When schools underspend wages, particularly in support functions, they often pay consultants to fill gaps, which appears in miscellaneous other expenses. Benjamin added that underspending was applied to prepaid special education, with out-of-district tuitions showing $900,000 more spent than budgeted. Goolsby noted they are working with schools to better align line item buckets with actuals, acknowledging the current superintendent did not build the fiscal year 2025 budget.
Benjamin explained that cost of living adjustments are about 3 percent, but employees stepping up can see 5-7 percent increases depending on their position in the salary scale, while those at the top step only receive the 3 percent increase. Keezer added another factor affecting salary projections: while people typically move up steps increasing costs, retirees at top steps are usually replaced by people at lower steps providing savings. However, the current employment market requires hiring people at higher steps based on experience, eliminating those savings. He noted consultants are reviewing salary schedules and market comparisons.
A committee member acknowledged the data’s utility and defended paying for talent with good comparisons, but noted the perpetual budget ratchet and questioned whether the town is right-sized for service delivery. Insurance and benefits represent another major cost driver, with fiscal year 2025 showing $1.4 million over budget despite having $1.4 million in reserve. Benjamin moved some reserve to Finance Committee reserve for transparency, keeping $200,000 in the line item for mid-year enrollment changes.
Benjamin expressed concern about the insurance line item, hearing potential increases over 15 percent while Goolsby applied a 10 percent increase. Benjamin explained last year saw 20 percent increases with 12 percent in the Group Insurance Commission (GIC), and municipalities are returning to GIC. She attended conferences where insurance companies reported 23-26 percent increases in private commercial markets, with municipalities in GIC expecting double-digit increases for the next two to three years. The GIC does not announce rates until spring voting, making planning difficult. Benjamin suggested 17 percent as a conservative estimate based on conference information.
Goolsby requested detailed summaries of increase calculations from actuals to current year-to-date performance and suggested having GIC representatives confirm projections. A committee member noted similar information from the Association of Town Finance Committees annual meeting, where presentations addressed this statewide risk area with projected 10-14 percent increases. The committee discussed GIC’s traditional role in reducing volatility and requested deeper understanding of increase drivers.
Benjamin explained that GIC had multimillion-dollar deficits in consecutive years, which they cover differently than municipalities that would need reserves. The state operates without reserves, closing deficits back into general fund free cash, then adjusting rates accordingly. Regarding potential cost control levers, Benjamin noted health insurance is negotiated with the Public Employee Committee including all unions and retirees. The town has limited flexibility because it participates in GIC rather than being self-insured, making it subject to state laws and regulations rather than having private insurer control.
Keezer confirmed municipal representation exists on the GIC board but as only one of several voices. A committee member noted that being in GIC is one of the few available levers to keep costs low, and they want to remain there. Pension increases are based on schedule, representing half a million dollars, meaning a quarter of the $2 million property tax increase goes directly to pension. There is some ability to push pension payments out, but they have already pushed close to the limit.
Utilities were summarized for town and schools, with fiscal year 2025 spending slightly over budget. Fiscal year 2026 was adjusted based on actuals with 3 percent increases applied. Molly had conducted historical analysis over several years, and while no one can predict utility markets, 3 percent represents a reasonable estimate for the significant line item. Out-of-district tuition involved a detailed template encouraging town-wide behavior of identifying total expenses and funding sources rather than just applying factors to general fund amounts.
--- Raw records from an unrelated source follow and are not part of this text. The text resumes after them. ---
/-- `t` is `s` after a store-conditional of `v` at `a` in the memory-like region (R363, R366): with the lock flag set the bytes
are those of `v`, and Ra is 1; with it clear every byte is as before, and Ra is 0. The Dcache loses the block, and an entry of the
write buffer waits to be sent; when its turn comes the success is decided, the flag cleared and Ra written once more
(`State.sendEntry`). -/
def State.condStored (s t : State) (quad : Bool) (a : PAddr) (ra : RegNum) (v : Word) : Prop :=
  t.pc = s.pc + 4#64 ∧ s.intWrite t ra (if s.lockFlag then 1#64 else 0#64) ∧
  (∀ x, t.byteAt x = if s.lockFlag then byteAfter quad a v x (s.byteAt x) else s.byteAt x) ∧
  (∀ bank1 x, t.dcByte bank1 x = if granule x = granule a then none else s.dcByte bank1 x) ∧
  (∃ e, e.block = granule a ∧ e.kind = .cond (s.intSlot ra) ∧ t.wb = e :: s.wb) ∧
  s.sameBut { t with
    ints := s.ints, shadow := s.shadow, pc := s.pc, dcache := s.dcache, wb := s.wb, wbFence := s.wbFence }

/-! ## Accesses to the noncached region -/

/-- `t` is `s` after a load of the noncached region at `a`, but for the register it writes: the load waits in the miss address
file, merged with those of its block if it may be (R325, R434, R1038 (3)), and a locked one takes the lock (R360). -/
def State.deviceLoaded (s t : State) (locked quad : Bool) (a : PAddr) (target : LoadTarget) : Prop :=
  t.maf = mafAdd ⟨a, quad, target⟩ locked (s.wbHolds (granule a)) (s.ioMerges && !s.mafMatches ⟨a, quad, target⟩) s.maf ∧
  t.pc = s.pc + 4#64 ∧
  t.lockFlag = (locked || s.lockFlag) ∧ t.lockAddr = (if locked then a else s.lockAddr) ∧
  s.sameBut { t with
    ints := s.ints, shadow := s.shadow, fregs := s.fregs, pc := s.pc, maf := s.maf, lockFlag := s.lockFlag
    lockAddr := s.lockAddr, freeCount := s.freeCount }

/-- `t` is `s` after a load at `a` with the Dcache in force-hit mode, but for the register it writes, which holds any value (R215);
a locked one takes the lock. -/
def State.forcedLoaded (s t : State) (locked : Bool) (a : PAddr) : Prop :=
  t.pc = s.pc + 4#64 ∧ t.lockFlag = (locked || s.lockFlag) ∧ t.lockAddr = (if locked then a else s.lockAddr) ∧
  s.sameBut { t with
    ints := s.ints, shadow := s.shadow, fregs := s.fregs, pc := s.pc, lockFlag := s.lockFlag, lockAddr := s.lockAddr
    freeCount := s.freeCount }

/-- The longwords of a 32-byte block that 4 or 8 bytes at `a` fill, by number (R327). -/
def placedMask (quad : Bool) (a : PAddr) : BitVec 8 := BitVec.ofNat 8 ((if quad then 3 else 1) * 2 ^ (a.toNat % 32 / 4))

/-- A datum at its place in a 32-byte block, by number (R327). -/
def placedDatum (quad : Bool) (a : PAddr) (v : Word) : Hexword :=
  BitVec.ofNat 256 ((if quad then v.toNat else v.toNat % 2 ^ 32) * 2 ^ (8 * (a.toNat % 32)))

/-- `t` is `s` after a store of `v` at `a` of the noncached region: it waits in the write buffer, in an entry of its own if no
entry is for its block (R327, R341). -/
def State.deviceStored (s t : State) (quad : Bool) (a : PAddr) (v : Word) : Prop :=
  t.wb = (s.wbStore (granule a) (placedMask quad a) (placedDatum quad a v)).wb ∧ t.pc = s.pc + 4#64 ∧
  (s.wbHolds (granule a) = false →
    t.wb = ⟨granule a, .store, placedMask quad a, placedDatum quad a v, s.wbFence, s.wbNoMerge⟩ :: s.wb) ∧
  s.sameBut { t with wb := s.wb, wbFence := s.wbFence, pc := s.pc }

/-- `t` is `s` after a store of `v` at `a` with the Dcache in force-hit mode (R215, R323): both banks take the datum at the index of
the address, and the write buffer takes it too. -/
def State.forcedStored (s t : State) (quad : Bool) (a : PAddr) (v : Word) : Prop :=
  t.wb = (s.wbStore (granule a) (placedMask quad a) (placedDatum quad a v)).wb ∧ t.pc = s.pc + 4#64 ∧
  (∀ bank1, (dcGet (dcIndex a) (t.dcache.bank bank1)).data =
    mergeHex (dcGet (dcIndex a) (s.dcache.bank bank1)).data (placedDatum quad a v) (placedMask quad a)) ∧
  s.sameBut { t with dcache := s.dcache, wb := s.wb, wbFence := s.wbFence, pc := s.pc, freeCount := s.freeCount }

/-- `t` is `s` after a store-conditional of `v` at `a` of the noncached region: its success is any until the system decides, the
lock flag is cleared, and the store waits in an entry of its own (R364). -/
def State.deviceCond (s t : State) (quad : Bool) (a : PAddr) (ra : RegNum) (v : Word) : Prop :=
  (∃ success, (success = 0#64 ∨ success = 1#64) ∧ s.intWrite t ra success) ∧ t.lockFlag = false ∧ t.pc = s.pc + 4#64 ∧
  (∃ fenced, t.wb = ⟨granule a, .cond (s.intSlot ra), placedMask quad a, placedDatum quad a v, fenced, s.wbNoMerge⟩ :: s.wb) ∧
  s.sameBut { t with
    ints := s.ints, shadow := s.shadow, lockFlag := s.lockFlag, wb := s.wb, wbFence := s.wbFence, freeCount := s.freeCount
    pc := s.pc }

/-! ## Function codes of floating-point operates (R487, R807, R808) -/

/-- The qualifiers in a function code: RND<12:11> and TRP<15:13> of the instruction, bits <7:6> and <10:8> of the code. -/
def fnQuals (fn : BitVec 11) : Quals where
  round := if fn.extractLsb' 6 2 = 0#2 then .chopped else if fn.extractLsb' 6 2 = 1#2 then .minus
    else if fn.extractLsb' 6 2 = 2#2 then .normal else .dynamic
  trap := fn.getLsbD 8
  soft := fn.getLsbD 10
  inexact := fn.getLsbD 9

/-- The source format of a function code, SRC<10:9>: bits <5:4>. -/
def fnSrc (fn : BitVec 11) : Nat := (fn.extractLsb' 4 2).toNat

/-- The operation of a function code, FNC<8:5>: bits <3:0>. -/
def fnOp (fn : BitVec 11) : Nat := (fn.extractLsb' 0 4).toNat

/-- What a function code of opcode 16 produces (R500): FNC 0 to 3 add, subtract, multiply, divide; 4 to 7 the compares;
C to S; E to T; F to Q. SRC 0 is S, 2 is T, 3 is Q. -/
def ieeeCode (fn : BitVec 11) (c : FpControl) (a b : Word) : FpOutcome :=
  let q := fnQuals fn
  match fnOp fn with
  | 0 => ieeeBinary .add (fnSrc fn == 0) q c a b
  | 1 => ieeeBinary .sub (fnSrc fn == 0) q c a b
  | 2 => ieeeBinary .mul (fnSrc fn == 0) q c a b
  | 3 => ieeeBinary .div (fnSrc fn == 0) q c a b
  | 4 => ieeeCompare .un a b
  | 5 => ieeeCompare .eq a b
  | 6 => ieeeCompare .lt a b
  | 7 => ieeeCompare .le a b
  | 14 => ieeeFromInt .t q c b
  | 15 => ieeeToInt q c b
  | _ =>
    if fnSrc fn = 3 then ieeeFromInt .s q c b
    else if fn.extractLsb' 8 2 = 2#2 then ieeeWiden b
    else ieeeNarrow q c b

/-- What a function code of opcode 15 produces (R501): FNC 0 to 3 add, subtract, multiply, divide; 5 to 7 the compares;
C to F; D to D; E to G; F to Q. SRC 0 is F, 1 is D, 2 is G, 3 is Q. -/
def vaxCode (fn : BitVec 11) (c : FpControl) (a b : Word) : FpOutcome :=
  let q := fnQuals fn
  match fnOp fn with
  | 0 => vaxBinary .add (fnSrc fn == 0) q c a b
  | 1 => vaxBinary .sub (fnSrc fn == 0) q c a b
  | 2 => vaxBinary .mul (fnSrc fn == 0) q c a b
  | 3 => vaxBinary .div (fnSrc fn == 0) q c a b
  | 5 => vaxCompare .eq a b
  | 6 => vaxCompare .lt a b
  | 7 => vaxCompare .le a b
  | 13 => vaxFromG .d q c b
  | 14 => if fnSrc fn = 3 then vaxFromInt .g q c b else vaxFromD q c b
  | 15 => vaxToInt q c b
  | _ => if fnSrc fn = 3 then vaxFromInt .f q c b else vaxFromG .f q c b

/-- `t` is `s` after a floating-point operate that signalled nothing: the result (any value if it is UNPREDICTABLE), the
status bits of the FPCR, the PC, and nothing else. -/
def State.fpDone (s t : State) (fc : RegNum) (o : FpOutcome) : Prop :=
  s.fpWrite t fc (o.value.getD s.freeNow) ∧ t.fpcr = s.fpcr ||| o.fpcr.setWidth 11 ∧ t.pc = s.pc + 4#64 ∧
  (o.value ≠ none → t.freeCount = s.freeCount) ∧
  { t with fregs := s.fregs, fpcr := s.fpcr, pc := s.pc, freeCount := s.freeCount } = s

/-! ## Numbers, and results as numbers (R801, R803, R807, R812 to R814) -/

/-- A sign and an exact magnitude: the value of exponent `e` and fraction `f`, with the given bias, hidden bit and fraction
width. -/
def fieldsNumber (neg : Bool) (e f : Nat) (bias : Int) (hidden : ℚ) (width : Nat) : ℚ :=
  if e = 0 then 0 else (if neg then -1 else 1) * 2 ^ ((e : Int) - bias) * (hidden + f / 2 ^ width)

/-- The number an S_floating or T_floating operand stands for (R801, R802). -/
def ieeeNumber (w : Word) : ℚ :=
  fieldsNumber w.msb (w.extractLsb' 52 11).toNat (w.extractLsb' 0 52).toNat 1023 1 52

/-- The number an F_floating or G_floating operand stands for (R803). -/
def vaxNumber (w : Word) : ℚ :=
  fieldsNumber w.msb (w.extractLsb' 52 11).toNat (w.extractLsb' 0 52).toNat 1024 (1 / 2) 53

/-- The number a D_floating operand stands for (R803). -/
def dNumber (w : Word) : ℚ :=
  fieldsNumber w.msb (w.extractLsb' 55 8).toNat (w.extractLsb' 0 55).toNat 128 (1 / 2) 56

/-- A rational number rounded to an integer (R807): a tie to nearest goes to the even integer, in VAX rounding away from
zero. -/
def Rounding.integer (mode : Rounding) (y : ℚ) : Int :=
  match mode with
  | .chopped => if 0 ≤ y then ⌊y⌋ else ⌈y⌉
  | .minus => ⌊y⌋
  | .plus => ⌈y⌉
  | .vax => if 0 ≤ y then ⌊y + 1 / 2⌋ else ⌈y - 1 / 2⌉
  | .nearest => if (⌊y + 1 / 2⌋ : ℚ) = y + 1 / 2 ∧ ⌊y + 1 / 2⌋ % 2 = 1 then ⌊y + 1 / 2⌋ - 1 else ⌊y + 1 / 2⌋

/-- A nonzero number rounded to so many significant bits, with unbounded exponent (R812, R817, R818). -/
def Rounding.number (mode : Rounding) (prec : Nat) (x : ℚ) : ℚ :=
  let ulp : ℚ := 2 ^ (Int.log 2 |x| - ((prec : Int) - 1))
  mode.integer (x / ulp) * ulp

/-- The rounding mode of an IEEE function code (R807, R38). -/
def fnRounding (fn : BitVec 11) (c : FpControl) : Rounding :=
  let r := fn.extractLsb' 6 2
  let r := if r = 3#2 then c.dyn else r
  if r = 0#2 then .chopped else if r = 1#2 then .minus else if r = 2#2 then .nearest else .plus

/-- What an IEEE operation with the function code `fn` must produce when its exact result is the nonzero number `x` (R812 to
R814): overflow, underflow, or the rounded number in the form of the type, with the status bits and what is signalled. -/
def ieeeDelivers (fn : BitVec 11) (single : Bool) (c : FpControl) (x : ℚ) (o : FpOutcome) : Prop :=
  let r := (fnRounding fn c).number (if single then 24 else 53) x
  let inexact : Conds := if fn.getLsbD 9 && !c.ined then 16#6 else 0#6
  let underflow : Conds := if fn.getLsbD 8 && !(c.unfd && c.undz && fn.getLsbD 10) then 8#6 else 0#6
  if (if single then 2 ^ 128 - 2 ^ 104 else 2 ^ 1024 - 2 ^ 971) < |r| then o = ⟨none, 20#6, 4#6 ||| inexact⟩
  else if |r| < (if single then 2 ^ (-126 : Int) else 2 ^ (-1022 : Int)) then o = ⟨some 0#64, 24#6, underflow ||| inexact⟩
  else ∃ v, o = ⟨some v, if r = x then 0#6 else 16#6, if r = x then 0#6 else inexact⟩ ∧ ieeeNumber v = r ∧
    v.extractLsb' 52 11 ≠ 0x7FF#11 ∧ (single = true → v.extractLsb' 0 29 = 0#29)

/-- The floating formats of the VAX instructions: precision, greatest and least magnitude, and the number of a register. -/
structure VaxRange where
  prec : Nat
  most : ℚ
  least : ℚ
  number : Word → ℚ

/-- F, G and D (R803, R813). -/
def VaxRange.f : VaxRange := ⟨24, 2 ^ 127 - 2 ^ 103, 2 ^ (-128 : Int), vaxNumber⟩
def VaxRange.g : VaxRange := ⟨53, 2 ^ 1023 - 2 ^ 970, 2 ^ (-1024 : Int), vaxNumber⟩
def VaxRange.d : VaxRange := ⟨56, 2 ^ 127 - 2 ^ 71, 2 ^ (-128 : Int), dNumber⟩

/-- What a VAX operation with the function code `fn` must produce when its exact result is the number `x` (R812, R813, R818):
true zero, overflow, underflow, or the rounded number; there is no inexact condition. -/
def vaxDelivers (fn : BitVec 11) (fmt : VaxRange) (c : FpControl) (x : ℚ) (o : FpOutcome) : Prop :=
  let r := Rounding.number (if fn.extractLsb' 6 2 = 0#2 then .chopped else .vax) fmt.prec x
  if x = 0 then o = ⟨some 0#64, 0#6, 0#6⟩
  else if fmt.most < |r| then o = ⟨none, 4#6, 4#6⟩
  else if |r| < fmt.least then
    o = ⟨some 0#64, 8#6, if fn.getLsbD 8 && !(c.unfd && c.undz && fn.getLsbD 10) then 8#6 else 0#6⟩
  else ∃ v, o = ⟨some v, 0#6, 0#6⟩ ∧ fmt.number v = r ∧ (fmt.prec = 24 → v.extractLsb' 0 29 = 0#29)

/-- The exact result of the four operations, by their number in a function code (R817, R818). -/
def exactResult (op : Nat) (x y : ℚ) : ℚ :=
  match op with
  | 0 => x + y
  | 1 => x - y
  | 2 => x * y
  | _ => x / y

/-! ## Nothing waits between two steps -/

/-- No load, STx_C, prefetch, command, MB or machine check waits in the Mbox or the Cbox, and no store but for the one that the write
buffer keeps back. -/
def State.idle (s : State) : Prop :=
  s.drained = true ∧ s.imaf = [] ∧ s.cmds = [] ∧ s.mbWaits = false ∧ s.mchkPending = false ∧ s.wbDue = 0

end Sys2Proof.Machine
end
The analysis examines total tuition and transportation expenses and various funding methods including prepayments, circuit breaker, general fund, and IDEA grants. However, tighter school budget constraints would reduce prepayment ability, showing slight benefit from fiscal year 2026 to 2027 but large spikes afterward since prepayments cannot be assumed during cost-cutting periods. Goolsby noted better understanding of this item from Finance Committee perspective despite its complexity.
Trash collection represents a significant upcoming cost increase as the town reaches the end of its 10-year contract. The RFP is currently on the street for curbside collection of trash and recycling for all residents, trash disposal, and recycling processing. Currently the town pays nothing for recycling, but this will cost an estimated $300,000. The five-year contract will show large increases, with another jump around 2030 when Massachusetts landfills close. Estimates use 4 percent annual increases compared to the current 3.5 percent, with actual numbers expected in mid-January.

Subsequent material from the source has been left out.